/-- 48_host_facade.md R131, R132, with the failures of R127. The functions take envelopes of any length (log entry 18). -/
def Obligations.EnvelopeDispatchFollowsTheMark : Prop :=
  ∀ (T : Tables) (e : List Byte) (pw : String),
    (e.length < 69 → openEnvelope T e pw = .error (.failed .invalidInput)) ∧
    (69 ≤ e.length → e.take 5 = [0x01, 0x42, 0x4C, 0x4B, 0x45] → openEnvelope T e pw = .error .legacyUnmodelled) ∧
    (69 ≤ e.length → e.take 5 ≠ [0x02, 0x42, 0x4C, 0x41, 0x35] → e.take 5 ≠ [0x01, 0x42, 0x4C, 0x4B, 0x45] →
      openEnvelope T e pw = .error (.failed .unsupportedFormat)) ∧
    (69 ≤ e.length → e.take 5 = [0x02, 0x42, 0x4C, 0x41, 0x35] →
      verifyTag T (e.take 37 ++ e.drop 69) ((e.drop 37).take 32) ((e.drop 5).take 32) = false →
      openEnvelope T e pw = .error (.failed .tamperedOrWrongPassword)) ∧
    (69 ≤ e.length → e.take 5 = [0x02, 0x42, 0x4C, 0x41, 0x35] →
      verifyTag T (e.take 37 ++ e.drop 69) ((e.drop 37).take 32) ((e.drop 5).take 32) = true →
      openEnvelope T e pw =
        (match decryptMessage T (e.drop 69) pw ((e.drop 5).take 32) with
          | .ok m => .ok m
          | .error x => .error (.failed x)) ∧
      (e.length = 69 ∨ (e.length - 69) % 64 ≠ 0 → openEnvelope T e pw = .error (.failed .invalidInput)) ∧
      (69 < e.length → (e.length - 69) % 64 = 0 →
        openEnvelope T e pw =
          (match removePadding (mapBlocks (feistelDec T (messageKeys T pw ((e.drop 5).take 32))) (e.drop 69)) with
            | .ok m => .ok m
            | .error _ => .error (.failed .incorrectPasswordOrCorrupted))))

/-- 30_encoding.md R82's wait and run, and 20_memory.md R66. One list of inputs per number of polls, and the loop under fuel with the core's turns as an argument, are the model's forms (log entry 9); no reset falls between the accesses (log entry 20). -/
def Obligations.WaitPollsUntilCompletion : Prop :=
  (∀ (s : State) (i : Instr) (polls : Nat), Inv s → s.seq = .idle → lenOk i s = true →
    (∃ t, runInputs (runCommand i polls) s = .next t ∧ t.seq = .idle) ∧
    (wordsRead (runCommand i polls) s).map (fun w => w.getLsbD 0) = List.replicate polls true ++ [false]) ∧
  (∀ (s : State) (fuel n : Nat) (turns : Turns),
    let t := { s with inputs := [], response := some (.value (statusWord s)) }
    (s.seq = .idle → hostWait (fuel + 1) turns ⟨s, n⟩ = .ok (statusWord s, ⟨t, n + 1⟩)) ∧
    (s.seq = .busy → turns n = false → hostWait (fuel + 1) turns ⟨s, n⟩ = hostWait fuel turns ⟨t, n + 1⟩)) ∧
  (∀ (s : State) (i : Instr) (fuel n : Nat) (turns : Turns), s.seq = .idle → lenOk i s = true →
    EndsWith fuel turns
      (fun status w => status.getLsbD 0 = false ∧
        ∃ u, exec i { s with tagMatch := false, latch := encode i, seq := .busy } = .next u ∧
          w.core = { u with inputs := [], response := some (.value status) })
      (hostRun fuel i turns ⟨s, n⟩))

/-- Step 3 of 48_host_facade.md R134 on the machine: the bus, acceptance, completion and the byte order together. One list of inputs per number of polls is the model's form (log entry 9); no reset falls between the accesses (log entry 20). -/
def Obligations.HostSequenceEncryptsABlock : Prop :=
  ∀ (s : State) (q : Block) (polls : Nat), Inv s → s.seq = .idle →
    (∃ t, runInputs (encryptBlock q polls) s = .next t ∧ t.data = feistelEnc tables s.rk q ∧ t.rk = s.rk ∧
      t.mkey = s.mkey ∧ t.msgbuf = s.msgbuf ∧ t.errCode = s.errCode ∧ t.seq = .idle) ∧
    bytesOfWords ((wordsRead (encryptBlock q polls) s).drop (polls + 1)) = (feistelEnc tables s.rk q).toList

/-- Steps 1 and 2 of 48_host_facade.md R134 on the machine: the variable-length buffer write, the length check, KDF and KSCHED together. One list of inputs per number of polls is the model's form (log entry 9); no reset falls between the accesses (log entry 20). -/
def Obligations.HostSequenceDerivesTheRoundKeys : Prop :=
  ∀ (s : State) (pw : String) (salt : List Byte) (kdfPolls ksPolls : Nat), Inv s → s.seq = .idle →
    (utf8 pw ++ salt).length ≤ Config.msgBufBytes → (utf8 pw ++ salt).length < 2 ^ 32 →
    ∃ t, runInputs (keySetup pw salt kdfPolls ksPolls) s = .next t ∧ t.seq = .idle ∧ Inv t ∧ t.errCode = s.errCode ∧
      t.mkey = kdfFunction tables (utf8 pw ++ salt) 150000 ∧ t.rk = messageKeys tables pw salt

/-- The tag part of 48_host_facade.md R134 on the machine, with the layout of 45_tag.md R120. One list of inputs per number of polls is the model's form (log entry 9); no reset falls between the accesses (log entry 20). -/
def Obligations.HostSequenceComputesTheTag : Prop :=
  ∀ (s : State) (salt : Half) (signed : List Byte) (polls : Nat), Inv s → s.seq = .idle →
    32 + signed.length ≤ Config.msgBufBytes → signed.length < 2 ^ 32 →
    (∃ t, runInputs (tagSequence salt signed polls) s = .next t ∧ t.tag = tagFunction tables signed salt.toList ∧
      t.rk = s.rk ∧ t.mkey = s.mkey ∧ t.errCode = s.errCode ∧ t.seq = .idle) ∧
    bytesOfWords ((wordsRead (tagSequence salt signed polls) s).drop (polls + 1)) =
      (tagFunction tables signed salt.toList).toList

/-- 48_host_facade.md R134 whole, with R126 and R130. The model's choices in it: the loop under fuel and the check on the word that ended the wait (log entry 9), no reset between the accesses (log entry 20), the end at a failed check or a bus error (log entry 21), and the bus error past the window's end (log entry 10). -/
def Obligations.HostSealsAMessageOnTheCore : Prop :=
  ∀ (s : State) (m : List Byte) (pw : String) (fuel n : Nat) (turns : Turns), Inv s → s.seq = .idle →
    (∀ (salt : List Byte), (utf8 pw ++ salt).length ≤ Config.msgBufBytes → (utf8 pw ++ salt).length < 2 ^ 32 →
      (s.errCode = .none →
        EndsWith fuel turns
          (fun c w => c = encryptMessage tables m pw salt ∧ Inv w.core ∧ w.core.seq = .idle ∧ w.core.errCode = .none ∧
            w.core.mkey = kdfFunction tables (utf8 pw ++ salt) 150000 ∧ w.core.rk = messageKeys tables pw salt)
          (hostEncryptMessage fuel m pw salt turns ⟨s, n⟩)) ∧
      (s.errCode ≠ .none → EndsInError fuel turns (hostEncryptMessage fuel m pw salt turns ⟨s, n⟩))) ∧
    (∀ (salt : List Byte), Config.msgBufBytes < (utf8 pw ++ salt).length →
      hostEncryptMessage fuel m pw salt turns ⟨s, n⟩ = .error (.busError (Config.coreBase + Config.winBytes))) ∧
    (∀ (salt : Half), s.errCode = .none →
      (utf8 pw ++ salt.toList).length ≤ Config.msgBufBytes → (utf8 pw ++ salt.toList).length < 2 ^ 32 →
      let size := 69 + (encryptMessage tables m pw salt.toList).length
      (size ≤ Config.msgBufBytes → size < 2 ^ 32 →
        EndsWith fuel turns (fun e _ => e = sealMessage tables m pw salt) (hostSeal fuel m pw salt turns ⟨s, n⟩)) ∧
      (Config.msgBufBytes < size →
        hostSeal fuel m pw salt turns ⟨s, n⟩ = .error (.busError (Config.coreBase + Config.winBytes)) ∨
        (hostSeal fuel m pw salt turns ⟨s, n⟩ = .error .outOfFuel ∧ ¬ PromptTurns fuel turns)))

/-- 48_host_facade.md R128 on the machine. The model's choices in it: the loop under fuel (log entry 9), no reset between the accesses (log entry 20), the end at a bus error (log entry 21), and the bus error past the window's end (log entry 10). -/
def Obligations.HostVerifiesATagOnTheCore : Prop :=
  ∀ (s : State) (data t key : List Byte) (fuel n : Nat) (turns : Turns), Inv s → s.seq = .idle →
    (t.length ≠ 32 → hostVerifyTag fuel data t key turns ⟨s, n⟩ = .ok (false, ⟨s, n⟩)) ∧
    (t.length = 32 → key.length + data.length ≤ Config.msgBufBytes → key.length < 2 ^ 32 → data.length < 2 ^ 32 →
      EndsWith fuel turns
        (fun answer w => answer = verifyTag tables data t key ∧ Inv w.core ∧ w.core.seq = .idle ∧
          w.core.errCode = s.errCode)
        (hostVerifyTag fuel data t key turns ⟨s, n⟩)) ∧
    (t.length = 32 → Config.msgBufBytes < key.length + data.length →
      hostVerifyTag fuel data t key turns ⟨s, n⟩ = .error (.busError (Config.coreBase + Config.winBytes)))
end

____

Whenever the string "tagFunction" shows up on a line of the listing, copy that line.

    (∃ t, runInputs (tagSequence salt signed polls) s = .next t ∧ t.tag = tagFunction tables signed salt.toList ∧
      (tagFunction tables signed salt.toList).toList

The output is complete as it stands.